§ Your objective
The expected answer holds every line from the first line of the data below through the line containing "0] ∧ v.mem = s.mem", exactly as written, and no other line.
(Beginning of Data for this exercise)
/-- R292, R296, R443: a fired entry whose accesses succeed leaves its sett and makes its increment, the elements of a reduction
counted; one that fails, or whose access to another package is not answered within 100 us (R379), leaves with an event CLE_FAULTED and
makes none. An entry of kind 2 makes its increment alone. An entry that waits for another package asks it for its source. -/
def Obligations.EntryCompletes : Prop := ∀ (s w : State) (sett code stamp no : Nat) (e : Entry) (fl : Flags5) (ext : List Answer) (c : Context),
  s.firedEntry sett e.id = some e → s.linkEntry sett e.id = none → e.res = none → s.ctx? e.ctx = some c →
  let f := entryFields e.bytes
  let i := Instr.cleEntryComplete sett e.id ext
  let late := (e.sent = true ∨ e.recSent = true ∨ e.asked ≠ []) ∧ e.at_ + 100000 ≤ s.gtc
  f.recd = 0 → f.remote = false →
  (f.kind = 2 → s.ctrNo e.ctx sett f.cctr = some no → Gives i s ((s.dropEntry sett e.id).bump sett no f.inc))
    ∧ (s.cleMove sett e ext = .done fl stamp w → w.ctrNo e.ctx sett f.cctr = some no →
      (f.kind ≠ 1 → Gives i s ((w.dropEntry sett e.id).bump sett no f.inc))
      ∧ (f.kind = 1 → Gives i s
        (((w.count e.ctx sett 12 (f.len / (if f.fmt = 1 then 2 else if f.fmt = 2 then 1 else 4))).dropEntry sett e.id).bump sett no f.inc)))
    ∧ (s.cleMove sett e ext = .wait → (s.askFrom sett e [(f.src, f.len)] = none → Gives i s s)
      ∧ ∀ u, s.askFrom sett e [(f.src, f.len)] = some u → Gives i s u)
    ∧ (s.cleMove sett e ext = .sent fl w → Gives i s (w.setEntry sett e.id (fun e => { e with sent := true, fl := fl, at_ := w.gtc })))
    ∧ (s.cleMove sett e [] = .wait →
      (¬ late → Gives (.cleEntryFaulted sett e.id) s s)
      ∧ (late → ∃ v, Gives (.cleEntryFaulted sett e.id) s v ∧ (∀ x ∈ (v.sett sett).entries, x.id ≠ e.id)
        ∧ v.eventsOf e.ctx = c.events ++ [plainEvent 3 codeRemoteUnreach e.grid 0] ∧ v.mem = s.mem
        ∧ (∀ n, v.counter sett n = s.counter sett n)))
    ∧ (s.cleMove sett e ext = .failed code fl w → w.ctx? e.ctx = some c → ∃ v, Gives i s v
        ∧ (∀ x ∈ (v.sett sett).entries, x.id ≠ e.id)
        ∧ v.eventsOf e.ctx = c.events ++ [plainEvent 3 code e.grid 0]
        ∧ (∀ n, v.counter sett n = w.counter sett n))

/-- R383, R427: the first copy of a message is accepted and waits at its sett with its receipt stamp; a copy whose
CSEQ has been accepted changes nothing; a message that is not delivered within 100 us is dropped and posts COUNTER_DISCARDED. R296,
R319, R384: a received increment is added to its counter, or discarded with an event where its index is out of range; a held flag
whose covered writes are all performed is written once, and one that is not stays held. -/
def Obligations.MessagesAndReceipts : Prop :=
  (∀ (s : State) (sett ctx i n : Nat) (m : CtlMsg) (c : Context),
  let key := pairKey m.srcPkg m.srcSett
  (sett < 48 → m.srcPkg ≠ s.ownPkg → (s.sett sett).fresh key m.cseq = true → m.body = .increment ctx i n →
      ∃ v, Gives (.controlMessageReceived sett m) s v ∧ (v.sett sett).fresh key m.cseq = false
        ∧ (v.sett sett).inbox = (s.sett sett).inbox ++ [{ stamp := max s.gtc (m.sgtc + 1), msg := m }]
        ∧ (∀ k, v.counter sett k = s.counter sett k) ∧ v.mem = s.mem ∧ v.cur = s.cur)
    ∧ ((s.sett sett).fresh key m.cseq = false → Gives (.controlMessageReceived sett m) s s)
    ∧ (s.gtc < m.sgtc + 100000 → Gives (.controlMessageTimeout sett m) s s)
    ∧ (m.sgtc + 100000 ≤ s.gtc → s.transit.contains (sett, m) = true → m.body = .increment ctx i n → s.ctx? ctx = some c →
      ∃ v u, Gives (.controlMessageTimeout sett m) s v ∧ v.transit = s.transit.erase (sett, m)
        ∧ v.eventsOf ctx = c.events ++ [{ plainEvent 4 0 0 0 with uid := u }])) ∧
  (∀ (s : State) (sett ctx i n : Nat) (r : Receipt) (rest : List Receipt) (c : Context)
    (a x : Word) (cover : BitVec 32) (m : CtlMsg) (l : Leaf),
  ((s.sett sett).inbox = r :: rest → r.msg.body = .increment ctx i n →
      (∀ no, s.ctrNo ctx sett i = some no → ∃ v, Gives (.remoteCounterIncrement sett) s v ∧ (v.sett sett).inbox = rest
          ∧ (v.counter sett no).value = (s.counter sett no).value + BitVec.ofNat 32 n
          ∧ (∀ k, k ≠ no → v.counter sett k = s.counter sett k) ∧ v.mem = s.mem
          ∧ { v.cur with wait := s.cur.wait, frame := s.cur.frame } = s.cur)
      ∧ (s.ctrNo ctx sett i = none → s.ctx? ctx = some c → ∃ v, Gives (.remoteCounterIncrement sett) s v
          ∧ (v.sett sett).inbox = rest ∧ (∀ k, v.counter sett k = s.counter sett k)
          ∧ v.eventsOf ctx = c.events ++ [plainEvent 4 0 0 0]))
    ∧ (s.flags = [(sett, m)] → m.body = .flag ctx a x cover →
      let done := FMap.getD (s.sett sett).performed (pairKey m.srcPkg m.srcSett * 65536 + ctx) 0
      ((done - cover).toInt < 0 → Gives (.releaseFlagApply sett) s s)
      ∧ (0 ≤ (done - cover).toInt → gvaBad .scalar a.toNat = false → a.toNat / 2 ^ 60 = 0 → bitsNat a.toNat 59 54 = s.ownPkg →
          s.inDomain s.ownPkg = true → s.ownerCheck ctx (bitsNat a.toNat 53 48) (bitsNat a.toNat 47 0) .store 0 = .ok l →
          s.calm none l.key 8 = true →
          ∃ v, Gives (.releaseFlagApply sett) s v ∧ v.flags = [] ∧ v.mem = s.mem.setBytes l.key (bytesOf 8 x.toNat))))

/-- R321: a BARX whose descriptor passes sends its arrival once the team's lanes and accesses are done, and then waits; the
arrival adds one at the home counter and answers the value it found; the member goes on when the counter reaches the next
multiple of MEMBERS. -/
def Obligations.Barrier : Prop := ∀ (s r : State) (a : Reg) (sc : BarScope) (bs : List Byte) (sett no mem n : Nat) (target : BitVec 32)
    (x : Receipt) (rest : List Receipt) (ctx i idx lag team : Nat),
  let bar := Instr.barx a sc
  let arrives (q : State) (bs : List Byte) : Prop :=
    (q.cur.lanesDone = true → q.quiet = true → fieldAt bs 3 1 = q.ownPkg →
      ∃ v m, Gives bar s v ∧ v.cur.wait = some (.barxSent (fieldAt bs 4 4)) ∧ v.cur.spc = q.cur.spc
        ∧ v.transit = q.transit ++ [(fieldAt bs 2 1, m)]
        ∧ m.body = .arrival q.cur.ctx (fieldAt bs 0 2) (fieldAt bs 4 4) (fieldAt bs 8 4) (fieldAt bs 12 4)
            (BitVec.ofNat 64 (fieldAt bs 16 8)) q.cur.uid)
      ∧ (q.cur.lanesDone = false ∨ q.quiet = false → ∃ v, Gives bar s v ∧ v.cur.wait = some (.barxDesc bs) ∧ v.cur.spc = q.cur.spc
        ∧ v.transit = q.transit)
  (s.cur.wait = none → s.ready [a] = true → structOk (s.cur.s a).toNat 64 = true → s.readWords (s.cur.s a).toNat 8 = .ok bs r →
      let q := r.holdStruct bs
      (q.barxOk bs = false → Gives bar s (q.reject (s.cur.s a).toNat))
      ∧ (q.barxOk bs = true → fieldAt bs 16 8 = 0 → arrives q bs))
    ∧ (s.cur.wait = some (.barxDesc bs) → arrives s bs)
    ∧ ((s.sett sett).inbox = x :: rest → x.msg.body = .arrival ctx i mem idx lag 0 team → x.msg.srcPkg = s.ownPkg →
        s.ctrNo ctx sett i = some no → 1 ≤ mem → s.cur.uid = team → s.cur.status = .running → s.cur.wait = some (.barxSent mem) →
        let old := (s.counter sett no).value
        let goal := BitVec.ofNat 32 ((old.toNat / mem + 1) * mem)
        ∃ v, Gives (.barxArrival sett) s v ∧ (v.sett sett).inbox = rest ∧ (v.counter sett no).value = old + 1
          ∧ v.cur.wait = some (if 0 ≤ (old + 1 - goal).toInt then .barxDone else .barx (some (sett, no)) goal)
          ∧ v.mem = s.mem ∧ v.cur.sregs = s.cur.sregs)
    ∧ (s.cur.wait = some (.barx (some (sett, no)) target) → Gives bar s s
        ∧ (s.cur.status = .running → 0 ≤ ((s.counter sett no).value + BitVec.ofNat 32 n - target).toInt →
            (s.bump sett no n).cur.wait = some .barxDone))
    ∧ (s.cur.wait = some .barxDone → ∃ v, Gives bar s v ∧ v.cur.wait = none
        ∧ v.cur.spc = (s.advance 1).cur.spc ∧ v.cur.sregs = s.cur.sregs ∧ v.mem = s.mem)

/-! ### The lane stream -/

/-- R98, R100, R103 to R106, R79: what an operand reads in a lane, and what a result written to one leaves. An operand
with no place in the register space is not written. -/
def Obligations.LaneOperands : Prop :=
  (∀ (s : State) (b : Block) (p : Path) (ty : LType) (l : Nat) (k : BitVec 9) (r : Reg) (x : BitVec 9),
    let e := s.env b p
    let w (j : Nat) : Nat := (nth 0 (s.cur.lane l).regs j).toNat
    let g := s.cur.kern.gwidth
    e.val ty (.v k) l = w k.toNat
      ∧ e.val ty (.w k) l = w (2 * k.toNat) + 2 ^ 32 * w (2 * k.toNat + 1)
      ∧ (∀ q : BitVec 9, e.val ty (.q q) l = w (4 * q.toNat) + 2 ^ 32 * w (4 * q.toNat + 1) + 2 ^ 64 * w (4 * q.toNat + 2)
          + 2 ^ 96 * w (4 * q.toNat + 3))
      ∧ (ty.bits = 64 → e.val ty (.s r) l = (e.s r).toNat) ∧ (ty.bits = 32 → e.val ty (.s r) l = (e.s r).toNat % 2 ^ 32)
      ∧ e.s 0 = 0 ∧ (r ≠ 0 → p.swrites = [] → e.s r = b.snap.s[r.toNat])
      ∧ e.val ty (.special .lane) l = l ∧ e.val ty (.special .glane) l = l % g ∧ e.val ty (.special .group) l = l / g
      ∧ e.val ty (.special .col) l = l % 32 ∧ e.val ty (.special .pass) l = l / 32
      ∧ e.val ty (.special .teamid) l = s.cur.teamIndex.toNat ∧ e.val ty (.special .gtclo) l = s.gtc % 2 ^ 32
      ∧ ((ty = .i32 ∨ ty = .n32 ∨ ty = .b32) → e.val ty (.imm x) l = (x.signExtend 32).toNat)
      ∧ ((ty = .i64 ∨ ty = .n64 ∨ ty = .b64) → e.val ty (.imm x) l = (x.signExtend 64).toNat)) ∧
  (∀ (x : Lane) (views : List Word32) (o : Operand) (v i n : Nat), operandSpan views o = some (i, n) → i + n ≤ x.regs.length →
    let y := x.write views o v
    (∀ j, nth 0 y.regs j = if i ≤ j ∧ j < i + n then BitVec.ofNat 32 (v / 2 ^ (32 * (j - i))) else nth 0 x.regs j)
      ∧ y.regs.length = x.regs.length ∧ { y with regs := x.regs, bad := x.bad, soft := x.soft } = x) ∧
  (∀ (x : Lane) (views : List Word32) (o : Operand) (v : Nat), operandSpan views o = none → x.write views o v = x) ∧
  (∀ views : List Word32, (∀ k, operandSpan views (.v k) = some (k.toNat, 1)) ∧ (∀ k, operandSpan views (.w k) = some (2 * k.toNat, 2))
    ∧ (∀ k, operandSpan views (.q k) = some (4 * k.toNat, 4)) ∧ operandSpan views .none = none
    ∧ ∀ r, operandSpan views (.s r) = none)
(End of Data for this exercise)
§ Solution to the problem
/-- R292, R296, R443: a fired entry whose accesses succeed leaves its sett and makes its increment, the elements of a reduction
counted; one that fails, or whose access to another package is not answered within 100 us (R379), leaves with an event CLE_FAULTED and
makes none. An entry of kind 2 makes its increment alone. An entry that waits for another package asks it for its source. -/
def Obligations.EntryCompletes : Prop := ∀ (s w : State) (sett code stamp no : Nat) (e : Entry) (fl : Flags5) (ext : List Answer) (c : Context),
  s.firedEntry sett e.id = some e → s.linkEntry sett e.id = none → e.res = none → s.ctx? e.ctx = some c →
  let f := entryFields e.bytes
  let i := Instr.cleEntryComplete sett e.id ext
  let late := (e.sent = true ∨ e.recSent = true ∨ e.asked ≠ []) ∧ e.at_ + 100000 ≤ s.gtc
  f.recd = 0 → f.remote = false →
  (f.kind = 2 → s.ctrNo e.ctx sett f.cctr = some no → Gives i s ((s.dropEntry sett e.id).bump sett no f.inc))
    ∧ (s.cleMove sett e ext = .done fl stamp w → w.ctrNo e.ctx sett f.cctr = some no →
      (f.kind ≠ 1 → Gives i s ((w.dropEntry sett e.id).bump sett no f.inc))
      ∧ (f.kind = 1 → Gives i s
        (((w.count e.ctx sett 12 (f.len / (if f.fmt = 1 then 2 else if f.fmt = 2 then 1 else 4))).dropEntry sett e.id).bump sett no f.inc)))
    ∧ (s.cleMove sett e ext = .wait → (s.askFrom sett e [(f.src, f.len)] = none → Gives i s s)
      ∧ ∀ u, s.askFrom sett e [(f.src, f.len)] = some u → Gives i s u)
    ∧ (s.cleMove sett e ext = .sent fl w → Gives i s (w.setEntry sett e.id (fun e => { e with sent := true, fl := fl, at_ := w.gtc })))
    ∧ (s.cleMove sett e [] = .wait →
      (¬ late → Gives (.cleEntryFaulted sett e.id) s s)
      ∧ (late → ∃ v, Gives (.cleEntryFaulted sett e.id) s v ∧ (∀ x ∈ (v.sett sett).entries, x.id ≠ e.id)
        ∧ v.eventsOf e.ctx = c.events ++ [plainEvent 3 codeRemoteUnreach e.grid 0] ∧ v.mem = s.mem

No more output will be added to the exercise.